Manheim needed to keep up with their production engineering teams and improve their methods for recruiting the right responders when incidents occurred. They required a platform that could be standardized across all development teams. The challenge was the company was very siloed as a result of past organizational changes. This specific siloed nature within IT operations was becoming more and more challenging for Manheim, “We were less agile. We had tickets built up in the que, issues due to sheer siloed teams, and a communication gap that was created between the different units,” stated Riggins. “Something had to change for us to remain cutting edge.”
“PagerDuty was overall a more mature product, which is why we chose them.”
– Jason Riggins, Director of Production Engineering, Manheim
Recruiting the right people, with the right information to reduce downtime
“We did a bake off between PagerDuty and one of their competitors. One of the reasons we went with PagerDuty is because of the track record that they had already established in the industry and the proven customer base that existed. PagerDuty was overall a more mature and feature rich platform which is why we choose them,” stated Riggins.
Manheim has since changed the way they develop software and improved their IT support and response capabilities. “A big part of these business-impacting changes is having PagerDuty because it helped us become more efficient,” stated Riggins. Currently, the organization is using PagerDuty for incident management of various services, on-call scheduling, escalation policies, event management and a customized API integration. Being able to customize notifications, scheduling and escalations policies helps Manheim recruit the right team, every time, while the event management feature enables Manheim to aggregate incidents and reduce mean time to resolution (MTTR). Implementing PagerDuty enabled Riggins and his teams to seamlessly assign workloads and incidents to the appropriate teams. The organization no longer depended on one team opening tickets when an incident occurs, and then waiting for another team to respond. “With PagerDuty, the power of managing incidents within and across teams allows them to develop their own escalation policies and become self-managed,” said Riggins. As a result of these business impacting benefits and tangible ROI, Manheim continues to grow its implementation of PagerDuty.
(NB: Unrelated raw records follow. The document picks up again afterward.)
theorem execLinkSlotLossHold_only {α : Type} (π : State → α) (h : ∀ s x0, look π { s with isl := x0 } = look π s) (ch : Nat) (s : State) (t : State) (he : execLinkSlotLossHold ch s = .next t) :
    look π t = look π s := by
  simp only [execLinkSlotLossHold, Host.Outcome.next.injEq] at he; subst he; repeat' (first | (simp [h]; done) | split)

theorem execHoldTimeout_only {α : Type} (π : State → α) (h : ∀ s x0, look π { s with isl := x0 } = look π s) (ch : Nat) (s : State) (t : State) (he : execHoldTimeout ch s = .next t) :
    look π t = look π s := by
  simp only [execHoldTimeout, Host.Outcome.next.injEq] at he; subst he; repeat' (first | (simp [h]; done) | split)

theorem execEnergyLow_only {α : Type} (π : State → α) (h : ∀ s x0, look π { s with isl := x0 } = look π s) (ch : Nat) (s : State) (t : State) (he : execEnergyLow ch s = .next t) :
    look π t = look π s := by
  simp only [execEnergyLow, Host.Outcome.next.injEq] at he; subst he; simp [h]

theorem execCaptureTimeout_only {α : Type} (π : State → α) (h : ∀ s x0, look π { s with isl := x0 } = look π s) (ch : Nat) (s : State) (t : State) (he : execCaptureTimeout ch s = .next t) :
    look π t = look π s := by
  simp only [execCaptureTimeout, Host.Outcome.next.injEq] at he; subst he; repeat' (first | (simp [h]; done) | split)

theorem execSeriesLimitedExpiry_only {α : Type} (π : State → α) (h : ∀ s x0, look π { s with isl := x0 } = look π s) (ch : Nat) (s : State) (t : State) (he : execSeriesLimitedExpiry ch s = .next t) :
    look π t = look π s := by
  simp only [execSeriesLimitedExpiry, Host.Outcome.next.injEq] at he; subst he; repeat' (first | (simp [h]; done) | split)

theorem execDecimationOutput_only {α : Type} (π : State → α) (h : ∀ s x0, look π { s with isl := x0 } = look π s) (ch : Nat) (raw : Int) (s : State) (t : State) (he : execDecimationOutput ch raw s = .next t) :
    look π t = look π s := by
  simp only [execDecimationOutput, Host.Outcome.next.injEq] at he; subst he; repeat' (first | (simp [h]; done) | split)

theorem execOverloadSet_only {α : Type} (π : State → α) (h : ∀ s x0, look π { s with isl := x0 } = look π s) (ch : Nat) (s : State) (t : State) (he : execOverloadSet ch s = .next t) :
    look π t = look π s := by
  simp only [execOverloadSet, Host.Outcome.next.injEq] at he; subst he; repeat' (first | (simp [h]; done) | split)

theorem execOverloadClear_only {α : Type} (π : State → α) (h : ∀ s x0, look π { s with isl := x0 } = look π s) (ch : Nat) (s : State) (t : State) (he : execOverloadClear ch s = .next t) :
    look π t = look π s := by
  simp only [execOverloadClear, Host.Outcome.next.injEq] at he; subst he; repeat' (first | (simp [h]; done) | split)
When Manheim started looking for a solution, they found PagerDuty helped automate the work of their after-hours teams. “PagerDuty enabled us to move after hours dedicated headcount to the day time which increased overall productivity,” said Riggins. That’s when the company moved to a capability team model which shifted to a “you build it, you run it” model. The team develops the software and supports it, and PagerDuty helps with the monitoring and alerting of the application, increasing overall availability. The Enterprise Operation Center (EOC) identifies the top critical alerts that come through with an immediate response for each DevOps team, rather than sending them every single alert. If a developer on call misses an alert, they add the EOC team to the escalation policy, serving as another line of defense for the organization.
Another advantage PagerDuty offers Manheim entails the out-of-the-box integrations with Datadog, New Relic, and Amazon Cloud Watch. “We have a suite of monitoring tools and PagerDuty allows us to be more proactive, quickly,” said Riggins. There was a time when the organization rolled out a change and their service levels dropped, queues were backed up and the response time wasn’t where they needed it to be. Manheim has now standardized on PagerDuty, Datadog, and New Relic operations stack.
Finding a comprehensive and agile incident management solution
PagerDuty enables Manheim to connect to critical IT services and generate event data with the right teams at the right time, which increases their operational agility and IT efficiency. Overall, the enterprise-grade incident management solution has improved trust and communication within the organization. “PagerDuty is going to end up growing in user count and become the standard. We rely on the stability and accuracy that we get through PagerDuty. If you ripped the solution out, we would be back to square one,” stated Riggins.